Monopoly isn't a bad game per se, but it is a boring game.

[–] [email protected] 1 points 27 minutes ago

A boring game IS a bad game tho and Monopoly is the worst

[–] ITGuyLevi 1 points 36 minutes ago

Depending on how strict you are with the rules, it can be pretty a fairly quick game. It's not super quick, but it's no Axis and Allies or Risk.

[–] [email protected] 3 points 55 minutes ago

And now the robot is a revolutionary communist, great job guys.

[–] [email protected] 23 points 6 hours ago (2 children)

Monopoly's precursor "The Landlord's Game" was invented by Lizzie Magie in the early 1900s to demonstrate why Capitalism needs Georgism to actually have any semblance of fairness, competition, and longevity.

Georgism is roughly the idea that ALL tax should come from land ownership, and that taxes on labour/wages should be abolished.

The game was created to be a "practical demonstration of the present system of land grabbing with all its usual outcomes and consequences". She based the game on the economic principles of Georgism, a system proposed by Henry George, with the object of demonstrating how rents enrich property owners and impoverish tenants. She knew that some people could find it hard to understand why this happened and what might be done about it, and she thought that if Georgist ideas were put into the concrete form of a game, they might be easier to demonstrate.

[–] [email protected] 1 points 1 hour ago* (last edited 1 hour ago) (1 children)

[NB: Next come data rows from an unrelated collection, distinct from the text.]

-- ==== Sys2Proof/Tests/Slice0.lean ====
section
/-! SUPPORT. Tests: the spec's own vectors (spec/95) and words written out from its bit patterns (R102), the
WellFormed smoke tests, and a witness for the hypotheses of every statement. Times count from the accepting edge,
one tick after reset. -/

namespace Sys2Proof.Tests

set_option Elab.async false

open Sys2Proof.Machine

/-! ## Small states -/

/-- REF with no gap stretched and a clock period of 1 ns, so that traces have the earliest times of spec/95. -/
def quiet : Cfg := { Cfg.reference with slack := some 0, tickNs := 1 }

/-- E unbound (spec/95, P6). -/
def unbound : Cfg := { quiet with pinsBound := 0b111101#6 }

/-- Right after reset, with a word on the port. -/
def fresh (w : Word) : State := { State.reset with cfg := quiet, platformCfg := quiet, cmdValid := true, cmdWord := w }

/-- An initialized engine, with a word on the port. -/
def ready (w : Word) : State := { fresh w with initialized := true }

/-- One step; a stop leaves the state. -/
def after (s : State) : State :=
  match step s with
  | .next t => t
  | .fault _ => s
  | .refused _ => s

/-- After INIT, with a word on the port. -/
def inited (w : Word) : State := (after (fresh 0x1000#16)).present w

/-- A polling host in the middle of SENDN 3: what is left of the expansion starts at `upc`. -/
def middle (upc : Nat) (e : Bool) : State :=
  { fresh 0x4041#16 with
    busy := true, cmdl := 0x6003#16, exp := sendnBody quiet 3#4 ++ [.complete .ok], upc := upc, e := e, hostWait := .poll }

/-- A controller whose supply came up 15 ms before the trace begins, with no address rule of its own. -/
def lcd : Controller := ⟨none, -15000000⟩

/-- One whose supply came up with the trace. -/
def lcdJustUp : Controller := ⟨none, 0⟩

/-! ## WellFormed (R110) -/

theorem test_wellFormed_refuses_row_16 : (AsmLine.setcur 16 0).wellFormed = false := by decide
theorem test_wellFormed_refuses_column_256 : (AsmLine.setcur 0 256).wellFormed = false := by decide
theorem test_wellFormed_takes_row_15 : (AsmLine.setcur 15 255).wellFormed = true := by decide
theorem test_wellFormed_refuses_char_256 : (AsmLine.putc 256).wellFormed = false := by decide
theorem test_wellFormed_refuses_value_256 : (AsmLine.sendb 256 true).wellFormed = false := by decide
theorem test_wellFormed_refuses_nibble_16 : (AsmLine.sendn 16).wellFormed = false := by decide
theorem test_wellFormed_refuses_text_256 : (AsmLine.puts [72, 256]).wellFormed = false := by decide
theorem test_wellFormed_refuses_sendi_256 : (AsmLine.sendi 256).wellFormed = false := by decide
theorem test_wellFormed_refuses_sendd_256 : (AsmLine.sendd 256).wellFormed = false := by decide

/-! ## Decoding: words written out from the bit patterns of R102 -/

theorem test_decode_init : decode 0b0001000000000000#16 = .ok .init := by decide
theorem test_decode_clear : decode 0b0010000000000000#16 = .ok .clear := by decide
theorem test_decode_setcur : decode 0b0011000100100111#16 = .ok (.setcur 1#4 0x27#8) := by decide
theorem test_decode_putc : decode 0b0100000001000001#16 = .ok (.putc 0x41#8) := by decide
theorem test_decode_sendb_data : decode 0b0101000101000001#16 = .ok (.sendb true 0x41#8) := by decide
theorem test_decode_sendb_cmd : decode 0b0101000000101000#16 = .ok (.sendb false 0x28#8) := by decide
theorem test_decode_sendn_ignores_7_4 : decode 0b0110000011110011#16 = .ok (.sendn 3#4) := by decide
theorem test_decode_zero_illegal : decode 0#16 = .error .reservedOpcode := by decide
theorem test_decode_op15_illegal : decode 0xFFFF#16 = .error .reservedOpcode := by decide
theorem test_decode_reserved_bits : decode 0x1001#16 = .error .reservedBits ∧ decode 0x2100#16 = .error .reservedBits ∧
    decode 0x41FF#16 = .error .reservedBits ∧ decode 0x5E00#16 = .error .reservedBits ∧
    decode 0x6103#16 = .error .reservedBits := by decide
theorem test_table_word : decodeTableWord 16 0x3127 = some (.setcur 1#4 0x27#8) ∧ decodeTableWord 16 0x7000 = none := by
  decide

/-- The words of R110's table. -/
theorem test_encode : encode .init = 0x1000#16 ∧ encode .clear = 0x2000#16 ∧ encode (.setcur 1#4 0x0F#8) = 0x310F#16 ∧
    encode (.putc 0x48#8) = 0x4048#16 ∧ encode (.sendb true 0x41#8) = 0x5141#16 ∧ encode (.sendn 4#4) = 0x6004#16 := by
  decide

/-! ## Operands (spec/95, 2.2 and 2.5) -/

theorem test_mask_nibble : maskNibble 0x13 = 0x3#4 ∧ maskNibble 0xFF = 0xF#4 := by decide
theorem test_setcur_bytes : setDdramByte 1#4 0x3F#8 = 0xFF#8 ∧ setDdramByte 1#4 0x40#8 = 0x80#8 ∧
    setDdramByte 0#4 0x80#8 = 0x80#8 ∧ setDdramByte 1#4 0xFF#8 = 0xBF#8 := by decide
theorem test_setcur_bytes_visible : setDdramByte 0#4 0x27#8 = 0xA7#8 ∧ setDdramByte 1#4 0x0F#8 = 0xCF#8 := by decide
theorem test_hold_long : holdAfter quiet 0x03#8 false = 1640000 ∧ holdAfter quiet 0x01#8 true = 50000 ∧
    holdAfter quiet 0x04#8 false = 50000 := by decide

/-! ## Commands: one step each -/

/-- spec/95, 2.2: SENDN 3 from reset. -/
theorem test_sendn_trace : (after (fresh 0x6003#16)).trace =
    [(1, .accept 0x6003#16), (1, .pin (.d 0b0011#4)), (1001, .pin (.e true)), (2001, .pin (.e false)), (3001, .done .ok)] := by
  decide +kernel
theorem test_sendn_status : (after (fresh 0x6003#16)).status = 0x44#8 := by decide

/-- spec/95, 2.3: PUTC 'H'. -/
theorem test_putc_trace : (after (ready 0x4048#16)).trace =
    [(1, .accept 0x4048#16), (1, .pin (.rs true)), (1, .pin (.d 0b0100#4)), (1001, .pin (.e true)), (2001, .pin (.e false)),
     (3001, .pin (.d 0b1000#4)), (4001, .pin (.e true)), (5001, .pin (.e false)), (56001, .done .ok)] := by decide +kernel
theorem test_putc_before_init : (after (fresh 0x4041#16)).status = 0x5C#8 := by decide

theorem test_clear_time : (after (ready 0x2000#16)).now = 1646001 ∧ (after (ready 0x2000#16)).status = 0x46#8 := by decide +kernel
theorem test_clear_pins : (after (ready 0x2000#16)).rs = false ∧ (after (ready 0x2000#16)).d = 0x1#4 := by decide

theorem test_setcur_nibbles : eventsOf (after (ready 0x31FF#16)).trace =
    [.accept 0x31FF#16, .pin (.rs false), .pin (.d 0xB#4), .pin (.e true), .pin (.e false), .pin (.d 0xF#4), .pin (.e true),
     .pin (.e false), .done .ok] := by decide
theorem test_setcur_row_2 : (after (fresh 0x3200#16)).status = 0x4C#8 ∧ (after (ready 0x3F00#16)).status = 0x4E#8 := by decide

theorem test_sendb_long_time : (after (ready 0x5003#16)).now = 1646001 ∧ (after (ready 0x5103#16)).now = 56001 := by decide +kernel
theorem test_sendb_rs : (after (ready 0x51FF#16)).rs = true ∧ (after (ready 0x50A5#16)).rs = false := by decide

/-- spec/95, P1. -/
theorem test_init_end : (after (fresh 0x1000#16)).now = 6176001 ∧ (after (fresh 0x1000#16)).status = 0x46#8 ∧
    (after (fresh 0x1000#16)).trace.length = 43 := by decide +kernel
theorem test_init_pins : eventsOf (after (fresh 0x1000#16)).trace = [.accept 0x1000#16] ++ initEvents ++ [.done .ok] := by
  decide +kernel

theorem test_illegal_word : (after (ready 0x7000#16)).status = 0x56#8 ∧ (after (fresh 0x6103#16)).status = 0x54#8 := by decide
theorem test_config_error_first : (after { fresh 0x3200#16 with cfg := unbound }).status = 0x24#8 := by decide
theorem test_status_after_reset : State.reset.status = 0x40#8 := by decide

/-- The host's question: the very first step after reset runs the presented word. -/
theorem test_first_step : (after (State.reset.withFetchWord 16 0x4041)).status = 0x5C#8 ∧
    (after (State.reset.withFetchWord 16 0x6003)).d = 3#4 := by decide

/-- R38: a polling host sees one primitive at a time; the hold before E falls is pending. -/
theorem test_poll_emit : (after (middle 2 false)).e = true ∧ (after (middle 2 false)).upc = 3 := by decide
theorem test_poll_hold : (after (middle 3 true)).hold = 1000 ∧ (after (middle 3 true)).e = true := by decide +kernel
/-- R242: reset in the middle of a pulse. -/
theorem test_reset_cuts_pulse : (after { middle 4 true with rst := true, hostDelay := 7 }).e = false ∧
    (after { middle 4 true with rst := true, hostDelay := 7 }).trace = [(7, .reset quiet)] := by decide +kernel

I'm already paying taxes for owning a small parcel of land to live on on top of income and sales taxes. It hurts from so many sides. 🥲

[–] [email protected] 3 points 56 minutes ago (1 children)

Georgeism would not increase your overall tax burden, it would shift taxation away from things like income and sales tax and toward land value (excluding improvements like your home). Your overall tax burden would only increase if you occupy a larger then average share of the total land in existence (by value, not physical area), and for the large majority of people it would decrease appreciably.

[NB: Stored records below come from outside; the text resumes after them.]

-- ==== Sys2Proof/Machine/Tables.lean ====
section
/-! DEFINITION. The constant tables SINC_W and FIR_H and the two platform predicates, made from the opaque parameters of
`Config` so that every instance the spec allows, and no other, is a value of them (`70_reset_and_hazards.md` R275). -/

namespace Sys2Proof.Machine

/-- `SINC_W[i]`: mirror-symmetric by construction (`00_scope.md` R10, log 7). -/
def sincW (i : Nat) : Word16 := BitVec.ofNat 16 (Config.sincHalf ⟨min i (63 - i), by omega⟩).val

/-- `SINC_SUM` (`00_scope.md` R10). -/
def sincSumAll : Nat := ((List.range Config.sincTaps).map fun i => (sincW i).toNat).sum

/-- The constraints on a tap set: every tap finite, and 161024 · Σ|h| < 2^127 (`40_pipeline.md` R128(d), R129). -/
def tapsValid (h : List F32) : Bool :=
  h.all f32Finite && decide (Config.sincSumMax * (h.map f32Mag).sum < 2 ^ 127 * 2 ^ 149)

/-- The tap set of the opaque parameters before the checks: N entries, symmetric (`00_scope.md` R12). -/
def firRawTaps : List F32 :=
  (List.range Config.firTaps).map fun j => Config.firRaw (min j (Config.firTaps - 1 - j))

/-- `FIR_H`. An instance that breaks the constraints is refused: it is no value of this table (`40_pipeline.md` R129,
log 8). -/
def firH : List F32 := if tapsValid firRawTaps then firRawTaps else List.replicate Config.firTaps 0#32

/-- `rate_ok` (`00_scope.md` R13, log 9). -/
def rateOk (r : Word) : Bool := r == Config.someRate || Config.otherRateOk r

/-- Whether the platform's memory accepts a write of the byte at this address; no byte exists at 2^32 or above
(`20_memory.md` R60, R69, log 10). Whether the register window is among the accepted addresses is left open, and what is
accepted there is plain memory (log 25). -/
def memAccepts (a : Nat) : Bool :=
  decide (a < 2 ^ 32) && (a / 4096 == Config.ramPage.val || Config.otherMemAccepts a)

end Sys2Proof.Machine
end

[–] [email protected] 2 points 39 minutes ago

It does seem like it would be a reasonable tax scheme but it would have to be carefully balanced for the type of use for the land. It'd make sense to charge more for a factory making a lot of value for the economy compared to a high density residential building occupying the same area. I personally prefer mixed use zoning to make land use more efficient though so it'd be interesting to see how that'd go.

[–] [email protected] 1 points 6 hours ago* (last edited 6 hours ago) (2 children)

Personally I think the landlords would just increase the rent while saying their interests are literally the only ones that need protection from the state because they generate all the revenue but can't blame them for trying.

[–] [email protected] 3 points 53 minutes ago

Generally speaking landlords charge as much in rent as the market will bear. If they could get away with charging more they would already be doing so.

[–] [email protected] 3 points 1 hour ago

Counterintuitively, a LVT wouldn't distort prices because the supply of land is fixed.

[–] [email protected] 6 points 7 hours ago (2 children)

Hahaha ok now let's teach it Risk

[–] [email protected] 1 points 4 hours ago (1 children)

Hey, we can tolerate a table flip here an there, but you are talking about

WAR

[–] [email protected] 1 points 1 hour ago

Might be good to get a warning sign that the AI wants to take over the world because it will start amassing troops near Siam and if it does manage to conquer Australia, you can be relatively sure that it will spend a few turns building up its bottleneck defense, maybe trading some border country to get a card each turn.

Lol that just reminded me of the first time I played risk with my cousins, when we thought that players got a card each time they took a country and then the 5 card max rule meant that they could (or had to) trade in for troops in the middle of their turn. The game had a few quiet turns and then absolutely exploded once things got rolling and only lasted some turns after that because we weren't the most strategic thinkers and didn't realize there was no reason to stop when you could reinforce your front with more armies than anyone else had combined every 3 countries you took.

[–] [email protected] 1 points 6 hours ago

This is why you let card set turn-ins continue to scale. Eventually, someone gets 50 armies and they snowball across their enemies.

[–] [email protected] 6 points 7 hours ago (1 children)

Wasn't there a chess robot who broke the finger of a kid to win or something?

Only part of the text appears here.